Is there a principle $\sf P$ that $\sf ZFC$ [or some suitable extension of it] proves to be a strict limit on choice principles?
By a choice principle I mean a sentence (or scheme) that is equivalent [over $\sf ZF$] to a selection principle. The latter is a sentence of the form:
$\forall x_1,..,\forall x_n \exists F \forall y: \Omega \to F(x_1,..,x_n)(y) \in y$
Where $\Omega$ is a formula, that may use "$x_1,..,x_n,F,y$" among its free variables.
that is not provable in $\sf ZF$ alone.
By $\sf P$ being a strict limit on choice principles, it means that for every choice principle $\sf c$ we have $\sf ZFP \vdash c$, and $\sf ZFc \not \vdash P$; and such that there does not exist any principle $\sf H$ such that: $\sf ZFP \vdash H$, and $\sf ZFH \not \vdash P$, and for every choice principle $\sf c $ we have $\sf ZFH \vdash c$, and $\sf ZFc \not \vdash H$.
Best Answer
The answer is no. Every theorem of ZFC is equivalent to a choice principle. I will prove this is true, but nevertheless also I will be first to agree that the manner in which this is true is trivial and ultimately unsatisfying. I take the real lesson here to be that the property of being a choice principle in this sense is not a useful notion.

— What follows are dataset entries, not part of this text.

-- ==== Sys2Proof/Machine/Close.lean ====
section
/-!
DEFINITION. The end of a pixel: its contexts close, its records are emitted, and its P4 contexts are held and read out to
queues or to the retention ring (chapter 05, R127 and R139 to R143; chapter 07, R198 to R202).
-/

namespace Sys2Proof.Machine

/-! ## Pixel end (05 R127, R139) -/

/-- A context of a pixel that ends goes to CLOSING, with SHORT_DWELL where shots were withheld (05 R127, R130). -/
def Ctx.closing (c : Ctx) : Ctx :=
  let c := c.put 0 30 2 2
  if c.get 4 16 9 < c.get 4 0 9 then c.put 0 1 1 1 else c

/-- A shot of a group up to `id` has no start yet (03 R87). -/
def startsDue (s : State) (g id : Nat) : Bool :=
  s.esc.shots.any fun x => decide (x.group = g) && decide (x.id ≤ id) && !x.dropped && x.found.isNone

/-- PIXEL_END_MARKER: the pixel's contexts go to CLOSING; zoom contexts that never opened are released (05 R127, R139). -/
def pixelEndMarker (c : Nat) (s : State) : State :=
  match path s c, pixel s c with
  | .pixelEnd after closed low :: r, some p =>
    if hitsDue s c after ∨ startsDue s p.id.group after ∨ p.phase = .search then s
    else
      let n := engOf c
      let open' := if p.phase = .zoom then p.zooms else []
      let s := setPixel (setPath s c r) c none
      let s := if p.phase = .zoom then s else p.zooms.foldl (fun s k => freeSlot s n k) s
      let todo := p.coarse.toList ++ open'
      let p := { p with zooms := open', provisional := p.provisional || decide (p.id.at' < low) }
      let e := todo.foldl (fun e k => e.onSlot k Ctx.closing) (engine s n)
      let s := setEngine s n { e with closing := e.closing ++ [⟨p, todo, [], closed, [], none, false, false⟩] }
      watchBacklog (if todo.isEmpty then s else sampleOpen s n) n
  | .pixelEnd _ _ _ :: r, none => setPath s c r
  | _, _ => s

/-- PIXEL_END_MARKER (05 R127). -/
def execPixelEndMarker (t c : Nat) (s : State) : Host.Outcome State Fault Refusal := .next (pixelEndMarker c (at' t s))

/-! ## Close (05 R139 to R142) -/

/-- The context is used for extraction (05 R136, R139). -/
def extracted (p : Pixel) (c : Ctx) : Bool :=
  decide (c.get 0 28 2 ≠ 0) || p.zooms.isEmpty || p.id.cfg.retCoarse

/-- The context is a candidate for P4 (07 R189). -/
def p4Candidate (p : Pixel) (c : Ctx) : Bool := if c.get 0 28 2 = 0 then p.id.cfg.p4Coarse else p.id.cfg.p4Zoom

/-- The regions that take a pixel's P4 contexts: directly, and by the ring. -/
def directRegs (p : PixelId) : List Nat := (p.regs.filter fun r => r.2.testBit 4 && !(r.2.testBit 5)).map (·.1)

/-- The retained regions of a pixel's P4 contexts. -/
def ringRegs (p : PixelId) : List Nat := (p.regs.filter fun r => r.2.testBit 4 && r.2.testBit 5).map (·.1)

/-- The open sequence that an ordinal lies in. -/
def seqAt (s : State) (o : Nat) : Option Seq :=
  s.acq.seqs.find? fun q => !q.closed && decide (q.first ≤ o) && decide (o ≤ q.last)

/-- A context selected for P4 is lost (05 R142, 07 R202). -/
def p4Drop (s : State) (p : PixelId) : State :=
  let s := raise (bump s A.VAT_P4_DROP) F.VAT_EVT_RAW_P4_DROP
  match frameOf s p.frame with
  | none => s
  | some f =>
    let s := onFrame s p.frame fun f => (directRegs p ++ ringRegs p).foldl (fun (f : Frame) r =>
      f.onCount r fun c => { c with p4Drop := c.p4Drop + 1 }) f
    if (ringRegs p).isEmpty then s
    else
      let s := onAcq s fun a => { a with losses := a.losses ++ [f.ord p.pos] }
      match seqAt s (f.ord p.pos) with
      | some q => onSeq s q.num fun q => { q with lost := q.lost + 1 }
      | none => s

/-- The frame of a pixel has not ended at once, and no truncated sequence keeps the ring from its position
(07 R187, R201). -/
def ringSelects (s : State) (p : PixelId) : Bool :=
  match frameOf s p.frame with
  | some f => ringOn s && decide (s.acq.cut ≤ f.ord p.pos)
  | none => false

/-- Close of a context is complete: it is held for P4, or freed (05 R127, R142; 07 R187, R201). -/
def afterClose (s : State) (n k : Nat) (p : Pixel) (c : Ctx) : State :=
  let ring := !(ringRegs p.id).isEmpty && ringSelects s p.id
  let wanted := p4Candidate p c && (!(directRegs p.id).isEmpty || ring) && !((frameOf s p.id.frame).any (·.atOnce))
  if !wanted then freeSlot s n k
  else if rd s F.VAT_HELD_MAX < (engine s n).heldBlocks + c.blocks.length then p4Drop (freeSlot s n k) p.id
  else
    let e := (engine s n).onSlot k fun c => c.put 0 30 2 3
    setEngine s n { e with held := e.held ++ [⟨k, p.id, s.now, [], ring⟩] }

/-- A pixel closes, refused or not: PIXELS and SHORT_DWELL (05 R149). -/
def countPixel (s : State) (p : Pixel) : State :=
  let s := bump s A.VAT_PIXELS
  if p.fired < p.scheduled then bump s A.VAT_SHORT_DWELL else s

/-- A pixel whose contexts are all closed leaves with its records (05 R139, R143; 06 R174). -/
def emitPixel (s : State) (n : Nat) (x : Closing) : State :=
  let s := countPixel s x.pixel
  let takeover := (frameOf s x.pixel.id.frame).any (·.takeover)
  let (recs, s) := if x.pixel.refused || !(flag s F.RET_CTRL_ENABLE) then refusedRecord s x.pixel x.sat takeover
                   else pixelRecords s x takeover
  let s := setEngine s n { engine s n with closing := (engine s n).closing.tail }
  pixelOut s x recs

/-- The pixel at the head of an engine's closing list is changed. -/
def setClosing (s : State) (n : Nat) (x : Closing) : State :=
  setEngine s n { engine s n with closing := x :: (engine s n).closing.tail }

/-- Close of the context in slot `k` of the pixel at the head: extraction, SAT, selection for P4 (05 R131, R139, R142). -/
def closeOne (s : State) (n k : Nat) (x : Closing) (rest : List Nat) : State :=
  match (engine s n).slot k with
  | none => setClosing s n { x with todo := rest }
  | some c =>
    let zooms := x.pixel.zooms.filterMap fun z => (engine s n).slot z
    let (x, s) := if extracted x.pixel c && flag s F.RET_CTRL_ENABLE then extract s x zooms c else (x, s)
    let sat := decide (c.get 0 0 1 = 1)
    let s := if sat then raise (bump s A.VAT_SAT_CTX) F.VAT_EVT_RAW_SAT else s
    let s := setClosing s n { x with todo := rest, done := x.done ++ [k], sat := x.sat || sat }
    afterClose s n k x.pixel c

/-- CONTEXT_CLOSE: the engine closes the next context of the first pixel that waits; with its last the pixel's records are
emitted (05 R139). -/
def contextClose (n : Nat) (s : State) : State :=
  match (engine s n).closing with
  | [] => s
  | x :: _ =>
    match x.todo with
    | [] => emitPixel s n x
    | k :: rest =>
      let s := closeOne s n k x rest
      match rest, (engine s n).closing with
      | [], y :: _ => emitPixel s n y
      | _, _ => s

/-- CONTEXT_CLOSE (05 R139). -/
def execContextClose (t n : Nat) (s : State) : Host.Outcome State Fault Refusal := .next (contextClose n (at' t s))

/-! ## Readout (05 R141; 07 R198 to R201) -/

/-- The P4_CTX record of a context (07 R189). -/
def ctxRecord (n : Nat) (p : PixelId) (c : Ctx) : List Word :=
  [tagWord 0x14 0 (48 + 2 * c.size), word p.frame, word p.pos, word n] ++ c.hdr ++ packHalves ((List.range c.size).map c.bin)

/-- Nothing that goes before a held context in its streams is still to come: no pixel at an earlier position, no context of
an earlier position in another engine, no record of its P4 streams (07 R192). -/
def readoutInOrder (s : State) (n : Nat) (h : HeldCtx) : Bool :=
  let key := h.pixel.key
  (s.acq.frames.all fun f =>
    match minPending s f with
    | some q => decide (key ≤ f.num * 2 ^ 24 + q)
    | none => true)
  && (s.vat.engines.all fun e => decide (e.1 = n) || e.2.held.all fun x => decide (key ≤ x.pixel.key))
  && (directRegs h.pixel).all fun r => (stream s (8 * r + 4)).all fun x =>
    x.seq || decide (key < x.frame * 2 ^ 24 + x.pos)

/-- The first held context of an engine changed. -/
def setHeld (s : State) (n : Nat) (g : HeldCtx → HeldCtx) : State :=
  match (engine s n).held with
  | h :: l => setEngine s n { engine s n with held := g h :: l }
  | [] => s

/-- The ordinal of the last position of a sequence, from an ordinal on, that has a HELD context for the ring. -/
def heldTo (s : State) (q : Seq) (o : Nat) : Nat :=
  (s.vat.engines.flatMap fun e => e.2.held.filterMap fun h =>
    if h.ring then (frameOf s h.pixel.frame).map fun f => f.ord h.pixel.pos else none).foldl
      (fun m x => if o ≤ x ∧ x ≤ q.last then max m x else m) (o - 1)

/-- A sequence is truncated at an ordinal: no further context is selected for it, and those already HELD are delivered
(07 R201, log entry 73). -/
def seqTruncate (s : State) (q : Seq) (o : Nat) : State :=
  let s := raise (bump s A.ACQ_TRUNC) F.ACQ_EVT_RAW_TRUNC
  let l := heldTo s q o
  onSeq (onAcq s fun a => { a with cut := q.last + 1 }) q.num fun q => { q with trunc := q.last - l, last := l }

/-- The queues of the retained regions of a pixel's contexts. -/
def retainQueues (s : State) (p : PixelId) : List Nat :=
  ((ringRegs p).flatMap fun r => queueRoutes s 4 r (some p.pos)).eraseDups

/-- A context of a sequence that cannot be stored goes straight to its queues, or the sequence is truncated and the context waits
for them; `w` is the state in which it still waits (07 R201). -/
def passThrough (w s : State) (q : Seq) (h : HeldCtx) (o : Nat) (ws : List Word) : State :=
  let go (s : State) : State := feedSeq q.num (q.last + 3 - q.done) (wr s F.ACQ_STATUS_PASS_THROUGH 1)
  let s := go s
  let entered := (ringRegs h.pixel).all (fun r => (stream s (8 * r + 4)).all fun x => !x.seq) &&
    (s.acq.seqs.any fun x => decide (x.num = q.num) && decide (o ≤ x.done))
  let rec' : QRec := ⟨ws, false, false, s.now, 0⟩
  let ks := retainQueues s h.pixel
  if entered && ks.all fun k => roomNow s k rec' && (queue s k).wait.isEmpty then ks.foldl (fun s k => takeRec s k rec') s
  else if q.trunc = 0 then seqTruncate (go w) q o
  else go w

/-- A held context goes to the ring; where protected records stand in the way and no sequence has it, it stays HELD
(05 R141; 07 R198, R201). -/
def readToRing (s : State) (n : Nat) (h : HeldCtx) (ws : List Word) : State :=
  let o := s
  let s := setHeld s n fun h => { h with ring := false }
  match frameOf s h.pixel.frame with
  | none => s
  | some f =>
    let i := f.ord h.pixel.pos
    let through := flag s F.ACQ_STATUS_PASS_THROUGH && (seqAt s i).isSome
    if !(ringOn s) then s
    else
      match (if through then none else ringStore s 0x14 h.pixel.frame h.pixel.pos i (maskOf (ringRegs h.pixel)) ws), seqAt s i with
      | some s, _ => s
      | none, some q => passThrough o s q h i ws
      | none, none => o

/-- CONTEXT_READOUT_COMPLETE: the first held context of an engine reaches its destinations, and is freed when it has
reached all (05 R141). -/
def contextReadoutComplete (t n : Nat) (s : State) : State :=
  let s := flushFrames s
  match (engine s n).held with
  | [] => s
  | h :: _ =>
    match (engine s n).slot h.slot with
    | none => s
    | some c =>
      if t < h.since + nsec 200 ∨ !(readoutInOrder s n h) then s
      else
        let ws := ctxRecord n h.pixel c
        let s := if h.ring then readToRing s n h ws else s
        let r : QRec := ⟨ws, false, false, t, h.pixel.key⟩
        let ks := ctxQueues s h.pixel
        let ready := ks.filter fun k => !(h.taken.contains k) && takesCtx s k h.pixel.key r
        let s := ready.foldl (fun s k => takeRec s k r) s
        let taken := h.taken ++ ready
        let s := setHeld s n fun h => { h with taken := taken }
        let waits := (engine s n).held.head?.any (·.ring)
        if !waits && ks.all fun k => taken.contains k then
          let s := setEngine s n { engine s n with held := (engine s n).held.tail }
          drainAll (pruneFrames (feedAll (freeSlot s n h.slot)))
        else drainAll s

/-- CONTEXT_READOUT_COMPLETE (05 R141). -/
def execContextReadoutComplete (t n : Nat) (s : State) : Host.Outcome State Fault Refusal :=
  .next (contextReadoutComplete t n (at' t s))

end Sys2Proof.Machine
end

Theorem. Every statement provable in ZFC is equivalent over ZF to a choice principle for a definable set family $\Omega$.
Proof. Suppose that $\psi$ is a sentence provable in ZFC. Define the family $\Omega$ so that it is the empty family, in the event that $\psi$ holds, and otherwise it is the family $V_\alpha-\{\emptyset\}$, where $\alpha$ is the least ordinal such that this family has no choice function. (Note that if $\psi$ fails, then AC must fail and so there will indeed be such an ordinal $\alpha$.)
I defined the family $\Omega$ so that ZF proves both that $\psi$ implies $\Omega=\emptyset$, and also that $\neg\psi$ implies that $\Omega=V_\alpha-\{\emptyset\}$, where $\alpha$ is least such that this has no choice function.
Now we argue in ZF. If $\psi$ holds, then the family given by $\Omega$ is empty, and so it vacuously has a choice function. And if $\psi$ does not hold, then AC fails and so indeed there is a first ordinal where the family of nonempty sets of rank below $\alpha$ has no choice function, and $\Omega$ is this family. So in this case, $\Omega$ does not have a choice function.
So the sentence $\psi$ is equivalent over ZF to the existence of a choice function for $\Omega$, as desired. $\Box$
The theorem is meant as a scheme over all $\psi$ that are provable in ZFC. So for each instance of the theorem, $\psi$ is a fixed sentence, and this sentence appears in the definition of the family $\Omega$.